The State’s “police power” cannot be used to justify such a Taking without compensation. For example, in Serio, the Maryland Court of Appeals applied these principles to invalidate as a “Taking” the seizure by the police of all the property rights of a convicted felon in the value of his firearms that he could no longer possess. As stated in Dua v. Comcast Cable of Maryland, Inc., 370 Md. 604, 623 (2002), under the Maryland Constitution, “[n]o matter how ‘rational’ under particular circumstances, the State is constitutionally precluded from abolishing a vested property right or taking one person's property and giving it to someone else.” (Emphasis added). The rule is the same under the Fifth Amendment. See, e.g., Lucas v. South Carolina Coastal Council, 505 U.S. 1003 (1992) (“[T]he legislature's recitation of a noxious-use justification cannot be the basis for departing from our categorical rule that total regulatory takings must be compensated. If it were, departure would virtually always be allowed.”); Loretto v. Teleprompter Manhattan CATV Corp., 458 U.S. 419, 425-26 (1982) (finding a Taking in that case regardless of “the public interests that it may serve”).
The Supreme Court stressed this point in Lucas, stating “[a]s we have said, a “’State, by ipse dixit, may not transform private property into public property without compensation....’” Lucas, 505 U.S. at 1031, quoting Webb's Fabulous Pharmacies, Inc. v. Beckwith, 449 U.S. 155, 164 (1980).
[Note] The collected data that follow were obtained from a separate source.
def failAddress (a reason : Nat) : Fail := { code := 0x0201, arg0 := a, arg1 := reason }
def failBed (a bed : Nat) : Fail := { code := 0x0202, arg0 := a, arg1 := bed }
def failFormat (item offset : Nat) : Fail := { code := 0x0101, arg0 := item, arg1 := offset }
def failUncorr (a : Nat) : Fail := { code := 0x0203, arg0 := a, arg1 := (stackOf a).val }

/-- Who makes an access: any unit, a copy as a requester of R224 (R31), the tiles of a finished-tile queue, the owner of a closed
region, a requester, or the owner of a region as a requester; and, of any of them, the die that it comes from (R18). -/
inductive Who where
  | any | copy (r : Nat) | ftq | owner (o : RegionOwner) | req (r : Nat) | ownReq (o : RegionOwner) (r : Nat)
  | onDie (d : Nat) (w : Who)
  deriving DecidableEq, Repr

/-- Accesses of a cluster and of a core, from their die. -/
def Who.ofCluster (g : Fin 32) (w : Who) : Who := .onDie (g.val / 8) w
def Who.ofCore (n : Fin 256) (w : Who) : Who := .onDie (n.val / 64) w

/-- The owner whose region is open to an access (R178). -/
def Who.owns : Who → Option RegionOwner
  | .owner o => some o
  | .ownReq o _ => some o
  | .onDie _ w => w.owns
  | _ => none

/-- The requester that can be fenced at a stack (R234). -/
def Who.requester : Who → Option Nat
  | .req r => some r
  | .copy r => some r
  | .ownReq _ r => some r
  | .onDie _ w => w.requester
  | _ => none

def Who.isCopy : Who → Bool
  | .copy _ => true
  | .onDie _ w => w.isCopy
  | _ => false

def Who.isFtq : Who → Bool
  | .ftq => true
  | .onDie _ w => w.isFtq
  | _ => false

/-- The die that an access comes from, where it comes over Trellis; link dies as 4 and 5. -/
def Who.die : Who → Option Nat
  | .onDie d _ => some d
  | _ => none

/-- No way is left from the die of an access to another die (R18). -/
def Health.parted (h : Health) (who : Who) (d : Nat) : Bool :=
  !h.fences.isEmpty && who.die.any (fun a => (edgeRoute (fun e => h.listed (edgeUid e)) a d).isNone)

/-- No way is left from the die of an access to that of a register block. -/
def Health.partedReg (h : Health) (who : Who) (u : RegUnit) : Bool :=
  match u with
  | .engine n _ => h.parted who (n.val / 64)
  | .cluster g _ => h.parted who (g.val / 8)
  | .die d _ => h.parted who d.val
  | .link l _ => h.parted who (4 + l.val)

/-- The areas of an ingest engine: staging halves, shuffle buffer and output ring (R486). -/
def ingestAreas (i : Fin 2) (c : IngestConfig) : List ClosedRegion :=
  [{ owner := .ingest i.val, start := c.stageAddr, length := 2 * c.stageBytes },
   { owner := .ingest i.val, start := c.shuffleAddr, length := c.shuffleBytes },
   { owner := .ingest i.val, start := c.outAddr, length := 2 ^ c.outLog2 }]

/-- The closed HBM regions that a manifest places (R178, R486). -/
def closedOf (m : Manifest) : List ClosedRegion := m.regions ++ m.ingest.flatMap (fun x => ingestAreas x.1 x.2)

/-- The manifest in force: one that has been accepted (R28, R546). -/
def Job.inForce (j : Job) : Option Manifest := if j.state = .verifying then none else j.manifest

/-- The closed HBM regions of the manifest in force (R178). -/
def State.closedRegions (s : State) : List ClosedRegion := (s.job.inForce.map closedOf).getD []

/-- What a manifest says of a cluster; where it says nothing, the whole of its memory is explicit scratch (R28). -/
def clusterConfigOf (m : Manifest) (g : Fin 32) : ClusterConfig :=
  (m.clusters.find? (fun c => decide (c.cluster = g))).getD
    { cluster := g, scratchKib := 24576, clocheKib := 0, topoKib := 0, imem := [], launch := [] }

/-- The slots that a manifest gives a core's finished-tile queue (R365). -/
def ftqSlotsOf (m : Manifest) (n : Fin 256) : Nat :=
  ((m.ftqSlots.find? (fun x => decide (x.1 = n))).map (·.2)).getD 0

/-- The first address of a range in a closed region of another owner. -/
def State.closedHit (s : State) (who : Who) (a n : Nat) : Option Nat :=
  ((s.closedRegions.filter (fun r => decide (who.owns ≠ some r.owner) && decide (0 < r.length) &&
    decide (r.start < a + n) && decide (a < r.start + r.length))).map (fun r => max a r.start)).min?

/-- A requester that is fenced at a stack (R234, R235). -/
def State.reqFenced (s : State) (who : Who) (k : Fin 12) : Bool :=
  who.requester.any (bitOf s.hbm[k].fencedReq.toNat)

/-- What stands in the way of a granule: its stack or its requester fenced (R37, R234), no way to it (R18), its bed off or its
training not done (R34, R219). -/
def State.granuleFail (s : State) (who : Who) (a n gr : Nat) : Option Fail :=
  let k := stackOf (gr * 4096)
  let first := max a (gr * 4096)
  if n = 0 then none
  else if s.stackFenced k || s.reqFenced who k || s.health.parted who (k.val / 3) then some (failAddress first 2)
  else if !s.bedOn (bedStack k) || decide (s.hbm[k].state ≠ .ready) then some (failBed first (8 + k.val))
  else none

/-- What stands in the way of a stack as a whole. -/
def State.stackFail (s : State) (who : Who) (k : Fin 12) : Option Fail :=
  if s.stackFenced k || s.reqFenced who k || s.health.parted who (k.val / 3) then some (failAddress 0 2)
  else if !s.bedOn (bedStack k) || decide (s.hbm[k].state ≠ .ready) then some (failBed 0 (8 + k.val))
  else none

def firstSome {α β : Type} (f : α → Option β) : List α → Option β
  | [] => none
  | x :: t => match f x with
    | some y => some y
    | none => firstSome f t

/-- A live cluster's memories: fence or no way, then bed. -/
def State.clusterFail (s : State) (who : Who) (g : Fin 32) (a : Nat) : Option Fail :=
  if s.clusterFenced g || s.health.parted who (g.val / 8) then some (failAddress a 2)
  else if !s.clusterOn g then some (failBed a (20 + g.val))
  else none
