/-- A unit's COMMIT has everything that it waits for: it may complete (TAKE step 5). A SKIP waits for nothing. -/
def State.commitReady (s : State) (u : UpdateUnit) (c : CommitJob) : Bool :=
  c.settled && !c.finished && (decide (u.decision = .skip) ||
    (c.cols.isEmpty && (s.factoredGroups.isEmpty || c.colsSent) &&
      !s.txFlows.any (fun f => f.unacked.any (fun p => decide (p.ptype = .write)))))

/-- COMMITs go on: column sums that have become due are sent, and those that wait for nothing more complete. -/
def State.settleCommits (s : State) : State :=
  (List.finRange 4).foldl (fun s d =>
    match s.dies[d].upd.commit with
    | some c =>
      if s.commitReady s.dies[d].upd c then
        (s.modUpd d (fun u => { u with state := .committed, commit := u.commit.map (fun c => { c with finished := true }) })).finishDesc
          (fin32 c.cluster) .update c.run none
      else s
    | none => s) s.sendCols

/-- Steps 2 to 4 of the TAKE path, once a unit's reruns are done. -/
def State.commitTake (s : State) (d : Fin 4) : State :=
  let s := s.modUpd d (fun u =>
    { u with state := .committing, commit := u.commit.map (fun c => { c with settled := true }) })
  let s := (stacksOf d).foldl (fun s k => s.commitStack d k) s
  (s.sendReplicas d).settleCommits

/-- What a rerun does (CLIP steps 2 and 3): every owned row and record, and every row of the shadow log. -/
def State.rerunWork (s : State) (d : Fin 4) : List UpdWork :=
  let gs := s.job.groups.filter (fun p => p.2.valid)
  let embedOf (t : Nat) : Option Nat := (gs.find? (fun p => p.2.isEmbed && decide (p.2.rows % 16 = t))).map (·.1)
  (gs.filter (fun p => !p.2.isEmbed)).flatMap (fun p => s.groupWork d p.1 p.2) ++
    (stacksOf d).flatMap (fun k => s.hbm[k].shadow.filterMap (fun r =>
      (embedOf r.table).map (fun gi => .embed gi r.table r.row k.val)))

/-- Starts the rerun of a CLIP with c (CLIP steps 2 and 3). -/
def State.commitRerun (s : State) (d : Fin 4) : State :=
  let s := s.job.groups.foldl (fun s p => if p.2.valid then s.clearColpart d p.2 else s) s
  let w := s.rerunWork d
  let s := s.modUpd d (fun u =>
    { u with state := .rerun, work := w, pend := { u.pend with committedRecords := 0, nonfinite := 0, clamped := 0 } })
  if w = [] then s.commitTake d else s

/-- The SKIP path: speculative state is abandoned. -/
def State.commitSkip (s : State) (d : Fin 4) : State :=
  let s := ((stacksOf d).foldl State.dropLogs s).modUpd d (fun u =>
    { u with state := .committing, shadowDiscarded := wrap64 u.shadowDiscarded u.shadowNow.length, shadowNow := [], shadow := [],
             commit := u.commit.map (fun c => { c with settled := true }) })
  s.settleCommits

/-- The decision of R418: SUM's root, the decision and c. -/
def decideStep (vote : Word) (clip : U32) : U32 × StepDecision × U32 :=
  let sum : U32 := vote.setWidth 32
  let norm := fsqrt arithRne sum
  if vote.toNat / 2 ^ 32 ≠ 0 ∨ !isFinite32 sum then (norm, .skip, 0)
  else if fgt clip 0 && fgt norm clip then (norm, .clip, fdiv arithRne clip norm)
  else (norm, .take, one32)

/-- Decides a COMMIT that no UPDATE holds back. -/
def State.commitDecide (s : State) (d : Fin 4) (vote : Word) (clip : U32) : State :=
  let (norm, dec, c) := decideStep vote clip
  let s := s.modUpd d (fun u => { u with decision := dec, norm := norm, c := c, commit := u.commit.map (fun x => { x with decided := true }) })
  match dec with
  | .skip => s.commitSkip d
  | .clip => s.commitRerun d
  | _ => s.commitTake d
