-- ==== Sys2Proof/Machine/Agent.lean ====
section
/-! DEFINITION. Agent.lean: Breop messages, admission and answers, and the management port (R495 to R502, R511, R512). -/

namespace Sys2Proof.Machine

/-! ### Messages (R498, R499) -/

/-- The request in a datagram; `none` for a message that is discarded without a response (R500). -/
def breopOf (src dest : Source) (via : Option InBand) (bs : List Byte) : Option BreopReq :=
  let w (i : Nat) : Nat := leNat ((bs.drop (8 * i)).take 8)
  let h := w 0
  let len := bitsOf h 63 48
  let auth := bitOf h 25
  let total := 24 + len + 16 * b2n auth
  if bs.length < 24 ∨ bitsOf h 15 0 ≠ 0x4F42 ∨ bitsOf h 19 16 ≠ 1 ∨ bs.length < total then none
  else
    let op := bitsOf h 23 20
    some { src := src, dest := dest, via := via, op := op, auth := auth, reqId := bitsOf (w 1) 31 0, session := bitsOf (w 1) 63 32, seq := w 2,
           payload := (bs.drop 24).take len, covered := bs.take (24 + len), tag := if auth then bs.drop (24 + len) else [],
           badFormat := decide (op = 0 ∨ 5 < op ∨ len % 8 ≠ 0 ∨ 1400 < len ∨ bitsOf h 31 26 ≠ 0 ∨ bitsOf h 47 32 ≠ 0 ∨
             bs.length ≠ total) || bitOf h 24 || (!auth && decide (bitsOf (w 1) 63 32 ≠ 0 ∨ w 2 ≠ 0)) }

/-- The header words of a message that the agent sends. -/
def respHeader (m : BreopResp) : List Word :=
  [BitVec.ofNat 64 (0x4F42 + 2 ^ 16 + m.op % 16 * 2 ^ 20 + b2n (decide (m.op ≠ 6)) * 2 ^ 24 + b2n m.auth * 2 ^ 25 +
     m.status % 256 * 2 ^ 32 + m.payload.length % 2 ^ 16 * 2 ^ 48),
   BitVec.ofNat 64 (m.reqId % 2 ^ 32 + m.session % 2 ^ 32 * 2 ^ 32), BitVec.ofNat 64 m.seq]

def respBytes (m : BreopResp) : List Byte := (respHeader m).flatMap wordBytes ++ m.payload

/-- The tag of a frame that the agent sends in a session (R511). -/
def Session.tagOf (x : Session) (m : BreopResp) : List Byte :=
  gcmTag x.key (leBytes 4 x.saltTx.toNat ++ leBytes 8 m.seq) (respBytes m)

/-- The tag of a request of the session is right: computed over header and payload, with the salt of its direction (R511). -/
def Session.tagOk (x : Session) (r : BreopReq) : Bool :=
  decide (r.tag = gcmTag x.key (leBytes 4 x.saltRx.toNat ++ leBytes 8 r.seq) r.covered)

/-! ### Answers (R500, R502) -/

def statusOk : Nat := 0
def statusNoObject : Nat := 1
def statusNoSub : Nat := 2
def statusAccess : Nat := 3
def statusType : Nat := 4
def statusRange : Nat := 5
def statusAuthRequired : Nat := 6
def statusAuthFailed : Nat := 7
def statusBusy : Nat := 8
def statusFormat : Nat := 9
def statusLength : Nat := 10
def statusSubFull : Nat := 11
def statusState : Nat := 12

/-- The response to a request; one that is not OK carries the address word alone. -/
def respTo (r : BreopReq) (status : Nat) (payload : List Byte) : BreopResp :=
  { dst := r.src, sender := r.dest, via := r.via, op := r.op, status := status, reqId := r.reqId, session := if r.auth then r.session else 0,
    seq := if r.auth then r.seq else 0, auth := r.auth, payload := if status = 0 then payload else r.payload.take 8, tag := [] }

/-- A message with its tag under a session (R511). -/
def BreopResp.signed (m : BreopResp) (x : Option Session) : BreopResp :=
  match x with
  | some x => if m.auth then { m with tag := x.tagOf m } else m
  | none => m

/-- Sends a message of the agent, by the port that it is for (R496, R497). -/
def State.sendResp (s : State) (m : BreopResp) : State :=
  match m.via with
  | none => s.sendMgmt (.breop m)
  | some v => s.sendFrame { host := v.host, sub := v.sub.val, prio := v.prio, msg := .breop m, frames := 1 }

/-- Sends a response and keeps it, among the last 64 (R502). -/
def State.answer (s : State) (m : BreopResp) : State :=
  (s.sendResp m).modAgent (fun a =>
    let ks := a.kept ++ [{ resp := m, rtc := s.aon.rtc }]
    { a with kept := ks.drop (ks.length - 64) })

/-- A kept response is kept for 1 s. -/
def State.keptOver (s : State) (k : Kept) : Bool := decide (25000000 ≤ (s.aon.rtc - k.rtc).toNat)

/-- The kept response to a source and REQ_ID. -/
def State.keptFor (s : State) (src : Source) (reqId : Nat) : Option BreopResp :=
  (s.agent.kept.find? (fun k => decide (k.resp.dst = src ∧ k.resp.reqId = reqId) && !s.keptOver k)).map (·.resp)

/-- The agent runs: the ROT bed is on and step 6 of the boot table has ended (R501, R525, R526). -/
def State.agentUp (s : State) : Bool := s.bedOn bedRot && decide (6 ≤ s.rot.stage) && !s.rot.halted

def State.dropFrame (s : State) : State := s.modAgent (fun a => { a with dropped := inc64 a.dropped 1 })

/-! ### Admission and what is answered without being executed (R500 to R502, R511, R512) -/

/-- A SEQ that is greater than every SEQ accepted in a session. -/
def Session.fresh (x : Session) (seq : Nat) : Bool := x.lastSeq.all (fun n => decide (n < seq))

/-- The session of an AUTH request that R512 accepts. -/
def State.sessionFor (s : State) (r : BreopReq) : Option Session :=
  (s.agent.sessions.find? (fun x => decide (x.id = r.session))).filter (fun x => x.tagOk r && x.fresh r.seq)

/-- An AUTH request is accepted: its SEQ and the time are kept. -/
def State.useSession (s : State) (id seq : Nat) : State :=
  s.modAgent (fun a => { a with
    sessions := modFirst (fun x => decide (x.id = id)) (fun x => { x with lastSeq := some seq, usedRtc := s.aon.rtc }) a.sessions })

/-- The session of an AUTH request, if it is open. -/
def State.sessionOf (s : State) (r : BreopReq) : Option Session :=
  if r.auth then s.agent.sessions.find? (fun x => decide (x.id = r.session)) else none

/-- An AUTH request that R512 accepts uses its session. -/
def State.accept (s : State) (r : BreopReq) : State := if r.auth then s.useSession r.session r.seq else s

/-- What the agent answers to a request that it does not execute: again what it answered before (R502), AUTH_FAILED without a tag
(R512), or FORMAT, under its session where the request carries AUTH (R500, R511). -/
def State.answeredAtOnce (s : State) (r : BreopReq) : Option State :=
  match s.keptFor r.src r.reqId with
  | some m => some (s.sendResp m)
  | none =>
    if r.auth ∧ (s.sessionFor r).isNone then some (s.answer (respTo { r with auth := false } statusAuthFailed []))
    else if r.badFormat then some ((s.accept r).answer ((respTo r statusFormat []).signed (s.sessionOf r)))
    else none

/-- The requests at the front of the queue that are not to be executed are answered, in their order. -/
def State.settleRequests (s : State) : List BreopReq → State
  | [] => s.modAgent (fun a => { a with requests := [] })
  | r :: rest =>
    match s.answeredAtOnce r with
    | some t => t.settleRequests rest
    | none => s.modAgent (fun a => { a with requests := r :: rest })

def State.settleAgent (s : State) : State := s.settleRequests s.agent.requests

/-- A Breop datagram reaches the agent, and is admitted in its turn (R501). -/
def State.admitMessage (s : State) (src dest : Source) (via : Option InBand) (bytes : List Byte) : State :=
  match breopOf src dest via bytes with
  | none => s.dropFrame
  | some r =>
    (s.modAgent (fun a => { a with admitted := wrap64 a.admitted 1, requests := a.requests ++ [r] })).settleAgent

/-- The management receive FIFO's watermark refuses what would be admitted (R58, R501). -/
def State.mgmtFull (s : State) : Bool := (s.fifo { kind := .mgmtRx, idx := 0 }).flow

/-! ### The management port (R495, R496, R501) -/

/-- An IPv4 address as an IPv4-mapped IPv6 address. -/
def ipv4Mapped (a : Nat) : Nat := 0xFFFF * 2 ^ 32 + a % 2 ^ 32

/-- A 128-bit address from its 16 bytes, most significant first. -/
def addrOfBytes (bs : List Byte) : Nat := bs.foldl (fun v b => 256 * v + b.toNat) 0

/-- The static address that the objects give, or 0 where the address comes from the network (R514). -/
def State.staticAddr (s : State) : Nat :=
  match s.objNum 0x1010 2 with
  | 1 => ipv4Mapped (s.objNum 0x1010 3)
  | 3 => addrOfBytes (s.objBytes 0x1010 6)
  | _ => 0

/-- The agent's UDP port. -/
def State.breopPort (s : State) : Nat := s.objNum 0x1010 8

/-- A frame that the management port takes (R495). -/
def mgmtFrameOk (f : MgmtFrame) : Bool := decide (f.length ≤ 1522 ∧ f.tags ≤ 1)

/-- The agent's answer to what a frame carries, and the address that it takes from it. The request that answers a DHCPv4 offer, and the
neighbour solicitation that goes out for a new IPv6 address, are sent as replies (log entry 33). -/
def State.mgmtTake (s : State) (f : MgmtFrame) : State :=
  match f.body with
  | .arp forUs => if forUs then s.sendMgmt (.mgmtReply f) else s
  | .icmpEcho => s.sendMgmt (.mgmtReply f)
  | .icmpv6 => s.sendMgmt (.mgmtReply f)
  | .dhcp addr ack =>
    if s.objNum 0x1010 2 ≠ 0 then s
    else if ack then s.modAgent (fun a => { a with addrInForce := ipv4Mapped addr }) else s.sendMgmt (.mgmtReply f)
  | .slaac addr =>
    if s.objNum 0x1010 2 ≠ 2 then s
    else (s.sendMgmt (.mgmtReply f)).modAgent (fun a => { a with addrInForce := addr % 2 ^ 128 })
  | .breop src dst bytes =>
    if dst = { addr := s.agent.addrInForce, port := s.breopPort } then s.admitMessage src dst none bytes else s
  | .fragment => s
  | .other => s

/-- MGMT_FRAME (R495, R496, R501). -/
def execMgmtFrame (frame : MgmtFrame) (s : State) : Out :=
  if !s.agentUp ∨ s.agent.mgmtLink = .down ∨ !mgmtFrameOk frame then .next s
  else if s.mgmtFull then .next s.dropFrame
  else .next (s.mgmtTake frame)

/-- KEPT_RESPONSE_EXPIRY (R502): the i-th kept response. -/
def execKeptResponseExpiry (i : Nat) (s : State) : Out :=
  match s.agent.kept[i]? with
  | some k => if s.keptOver k then .next (s.modAgent (fun a => { a with kept := listDel a.kept i })) else .next s
  | none => .next s

/-- PHY_INT (R618): the PHY reports a change of the management link. -/
def execPhyInt (link : PhyLink) (s : State) : Out :=
  if s.bedOn bedRot then .next (s.modAgent (fun a => { a with mgmtLink := link })) else .next s

end Sys2Proof.Machine
end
That is exactly what banning this rifle retroactively to October 1, 2013, would do. See also Duncan v. Becerra, 265 F. Supp. 3d 1106 (S.D. Cal. 2017), affirmed, 742 Fed.Appx. 218 (9th Cir. 2018) (relying on Horne, Lucas and Lorretto to preliminarily enjoin, as a taking, enforcement of California’s ban on continued possession of certain firearm magazines). Under the Maryland Constitution, any law that affects a taking without providing for just compensation may be enjoined on that basis alone. Department of Natural Resources v. Welsh, 308 Md. 54, 65 (1986).
Gun Bans Do Not Work:
Finally, we are constrained to point out that gun bans simply don’t work. The Dayton shooter committed mass murder. Banning a particular gun will not deter or pose an obstacle for persons intending to commit murder. Under the Supreme Court’s decision in District of Columbia v. Heller, 554 U.S. 570 (2008), the State generally may not ban firearms, so that option is not available to the State. Mass murder is a capital offense in Ohio, punishable by death, and yet that did not deter or stop the Dayton shooter. Banning this rifle will likewise not deter or inhibit any such a deranged individual. For all these reasons, we request an unfavorable report.